**What you are asked to do**
Print the records below from the first line through the line containing "simp [doorbellFrom, hw, crossing, hrun]", both included, word for word.

Records from a dataset:
# # # # #

/-- A doorbell from another function's window wakes nothing. -/
theorem doorbellWake_foreign {f a : Nat} {s : State} (hw : a / 512 % 4096 ≠ f) :
    doorbellWake f a s = doorbellFrom f a s := by
  simp [doorbellWake, hw]

/-- Without DB_WAKE a doorbell wakes nothing. -/
theorem doorbellWake_disabled {f a : Nat} {s : State} (hdb : fb (loc .PW_CFG) F.PW_CFG_DB_WAKE s = false) :
    doorbellWake f a s = doorbellFrom f a s := by
  simp [doorbellWake, hdb]

/-- An accepted doorbell of the function's own window counts and rings the queue that its handle names. -/
theorem doorbellFrom_rings {f h : Nat} {x : Sum Nat Nat} {s : State} (hf : f < 4096) (hh : h < 512)
    (hrun : islRun 4 s = true) (hrole : duRole s ≠ 2) (hq : handleQueue f h s = some x) :
    doorbellFrom f (f * 512 + h) s = ringQueue f h (bump (cWq 0) s) := by
  simp [doorbellFrom, doorbell_window hf hh, doorbell_handle hh, hrun, hrole, hq]

/-- A doorbell with an unknown handle is dropped. -/
theorem doorbellFrom_unknown {f h : Nat} {s : State} (hf : f < 4096) (hh : h < 512)
    (hrun : islRun 4 s = true) (hrole : duRole s ≠ 2) (hq : handleQueue f h s = none) :
    doorbellFrom f (f * 512 + h) s = doorbellDrop f (f * 512 + h) St.badHandle (bump (cWq 0) s) := by
  simp [doorbellFrom, doorbell_window hf hh, doorbell_handle hh, hrun, hrole, hq]

/-- A doorbell from another function's window is dropped. -/
theorem doorbellFrom_foreign {f a : Nat} {s : State} (hw : a / 512 % 4096 ≠ f) (hrun : islRun 4 s = true) :
    doorbellFrom f a s = doorbellDrop f a St.accessDenied (bump (cWq 0) s) := by
  simp [doorbellFrom, hw, crossing, hrun]

/-- A new doorbell is recorded while the queue contexts are down or the block is a STANDBY. -/
theorem doorbellFrom_recorded {f h : Nat} {s : State} (hf : f < 4096) (hh : h < 512)
    (hdown : islRun 4 s = false ∨ duRole s = 2) (hnew : s.pw.bells.contains (f, h) = false) :
    doorbellFrom f (f * 512 + h) s =
      { bump (cWq 0) s with pw := { s.pw with bells := s.pw.bells ++ [(f, h)] } } := by
  simp only [doorbellFrom, doorbell_window hf hh, doorbell_handle hh, bump_pw, hnew]
  simp [hdown]

/-- A doorbell on an active submission queue asks for its scan. -/
theorem ringQueue_sq {f h q : Nat} {s : State} (hq : handleQueue f h s = some (.inl q))
    (hact : (getSq q s).state = .active) : ringQueue f h s = sqScanStart q s := by
  simp [ringQueue, hq, hact]

/-- A doorbell on an active completion queue asks for its credit scan and arming. -/
theorem ringQueue_cq {f h c : Nat} {s : State} (hq : handleQueue f h s = some (.inr c))
    (hact : (getCq c s).state = .active) : ringQueue f h s = cqDoorbell c s := by
  simp [ringQueue, hq, hact]

/-- A dropped doorbell is counted, flagged, and reported where its source has a route. -/
theorem doorbellDrop_eq (f a st : Nat) (s : State) :
    doorbellDrop f a st s = if bit (sget 0 s.ev.routes 0xD0) 31
      then report (sget 0 s.ev.routes 0xD0 % 1024) st 0x07 f (a * 8) 0 (some f)
        (setFlag (loc .WQ_EVENT) F.WQ_EVENT_DB_VIOLATION (bump (cWq 1) s))
      else setFlag (loc .WQ_EVENT) F.WQ_EVENT_DB_VIOLATION (bump (cWq 1) s) := rfl

/-! ## Doorbell windows of the control ports (R58) -/

/-- The doorbell windows lie from 0x1000000 to 0x1FFFFFF of the aperture (R82). -/
theorem region_doorbell {f h : Nat} (hf : f < 4096) (hh : h < 512) :
    region (0x1000000 + f * 4096 + h * 8) =
      .doorbell ((0x1000000 + f * 4096 + h * 8 - 0x1000000) / 4096) ((0x1000000 + f * 4096 + h * 8) % 4096 / 8) := by
  rw [region, if_neg (by omega), if_pos (by omega)]

/-- No reset rule answers an access while the block is out of reset. -/
theorem resetHolds_out_of_reset {s : State} (a : Nat) (hres : inReset s = false) : resetHolds a s = false := by
  simp only [inReset, Bool.or_eq_false_iff] at hres
  obtain ⟨⟨hcold, hwarm⟩, hcol⟩ := hres
  simp [resetHolds, coldHeld, hcold, hwarm, hcol]

/-- A write of a doorbell window whose turn it is. -/
theorem runReq_doorbell {m : Master} {f h d : Nat} {s : State} (hf : f < 4096) (hh : h < 512) (hq : ctlQueue m s = [])
    (hres : inReset s = false) :
    runReq m (wreq (0x1000000 + f * 4096 + h * 8) d) s = doorbellAccess m true (0x1000000 + f * 4096 + h * 8) s := by
  have halign : (0x1000000 + f * 4096 + h * 8) % 4 = 0 := by omega
  simp only [runReq, inTurn, hq, if_true, runReqNow, wreq, resetHolds_out_of_reset _ hres, region_doorbell hf hh, halign]
  simp

/-- DOORBELL_VIA_CONTROL_PORT whose turn it is accesses the window of function `f` at handle `h`. -/
theorem exec_doorbellViaControlPort {m : Master} (f : BitVec 12) (h : BitVec 9) {s : State} (hq : ctlQueue m s = [])
    (hres : inReset s = false) :
    exec (.doorbellViaControlPort m f h) s =
      .next (settle (doorbellAccess m true (0x1000000 + f.toNat * 4096 + h.toNat * 8) s)) := by
  rw [← runReq_doorbell (d := 0) f.isLt h.isLt hq hres]
  rfl

/-- With the right and the windows answering, it is a doorbell of the window's function. -/
theorem doorbellAccess_right {m : Master} {f h : Nat} {s : State} (hf : f < 4096) (hh : h < 512)
    (hright : winRight F.GL_WINACL_DB_WR m s = true) (hoff : windowsOff s = false) :
    doorbellAccess m true (0x1000000 + f * 4096 + h * 8) s =
      respond m .ok true 0 (doorbellWake f (f * 512 + h) s) := by
  have hfun : (0x1000000 + f * 4096 + h * 8 - 0x1000000) / 4096 % 4096 = f := by omega
  have haddr : (0x1000000 + f * 4096 + h * 8 - 0x1000000) / 8 % 2 ^ 21 = f * 512 + h := by omega
  simp only [doorbellAccess, hright, hoff, hfun, haddr]
  simp

@[simp] theorem respond_wq (m : Master) (st : RStatus) (w : Bool) (v : Nat) (s : State) : (respond m st w v s).wq = s.wq := rfl

@[simp] theorem respond_write_rsp (m : Master) (st : RStatus) (v : Nat) (s : State) : (respond m st true v s).ctl.rsp =
    s.ctl.rsp ++ [{ master := m, status := st, rdata := 0 }] := rfl

@[simp] theorem badAddr_wq (m : Master) (w : Bool) (a : Nat) (s : State) : (badAddr m w a s).wq = s.wq := wr_wq ..

@[simp] theorem badAddr_ctl (m : Master) (w : Bool) (a : Nat) (s : State) : (badAddr m w a s).ctl = s.ctl := wr_ctl ..

/-- A refused access changes no queue. -/
theorem refuseAddr_wq (m : Master) (w : Bool) (a : Nat) (s : State) : (refuseAddr m w a s).wq = s.wq := by
  rw [refuseAddr, respond_wq, badAddr_wq]

/-- The response of a refused write is ACCESS. -/
theorem refuseAddr_rsp (m : Master) (a : Nat) (s : State) : (refuseAddr m true a s).ctl.rsp =
    s.ctl.rsp ++ [{ master := m, status := .access, rdata := 0 }] := by
  rw [refuseAddr, respond_write_rsp, badAddr_ctl]

/-- Without the right the access is refused. -/
theorem doorbellAccess_no_right {m : Master} {a : Nat} {s : State} (hright : winRight F.GL_WINACL_DB_WR m s = false) :
    doorbellAccess m true a s = refuseAddr m true a s := if_pos (.inr hright)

# # # # #

**Answer box**
/-- A doorbell from another function's window wakes nothing. -/
theorem doorbellWake_foreign {f a : Nat} {s : State} (hw : a / 512 % 4096 ≠ f) :
    doorbellWake f a s = doorbellFrom f a s := by
  simp [doorbellWake, hw]

/-- Without DB_WAKE a doorbell wakes nothing. -/
theorem doorbellWake_disabled {f a : Nat} {s : State} (hdb : fb (loc .PW_CFG) F.PW_CFG_DB_WAKE s = false) :
    doorbellWake f a s = doorbellFrom f a s := by
  simp [doorbellWake, hdb]

/-- An accepted doorbell of the function's own window counts and rings the queue that its handle names. -/
theorem doorbellFrom_rings {f h : Nat} {x : Sum Nat Nat} {s : State} (hf : f < 4096) (hh : h < 512)
    (hrun : islRun 4 s = true) (hrole : duRole s ≠ 2) (hq : handleQueue f h s = some x) :
    doorbellFrom f (f * 512 + h) s = ringQueue f h (bump (cWq 0) s) := by
  simp [doorbellFrom, doorbell_window hf hh, doorbell_handle hh, hrun, hrole, hq]

/-- A doorbell with an unknown handle is dropped. -/
theorem doorbellFrom_unknown {f h : Nat} {s : State} (hf : f < 4096) (hh : h < 512)
    (hrun : islRun 4 s = true) (hrole : duRole s ≠ 2) (hq : handleQueue f h s = none) :
    doorbellFrom f (f * 512 + h) s = doorbellDrop f (f * 512 + h) St.badHandle (bump (cWq 0) s) := by
  simp [doorbellFrom, doorbell_window hf hh, doorbell_handle hh, hrun, hrole, hq]

/-- A doorbell from another function's window is dropped. -/
theorem doorbellFrom_foreign {f a : Nat} {s : State} (hw : a / 512 % 4096 ≠ f) (hrun : islRun 4 s = true) :
    doorbellFrom f a s = doorbellDrop f a St.accessDenied (bump (cWq 0) s) := by
  simp [doorbellFrom, hw, crossing, hrun]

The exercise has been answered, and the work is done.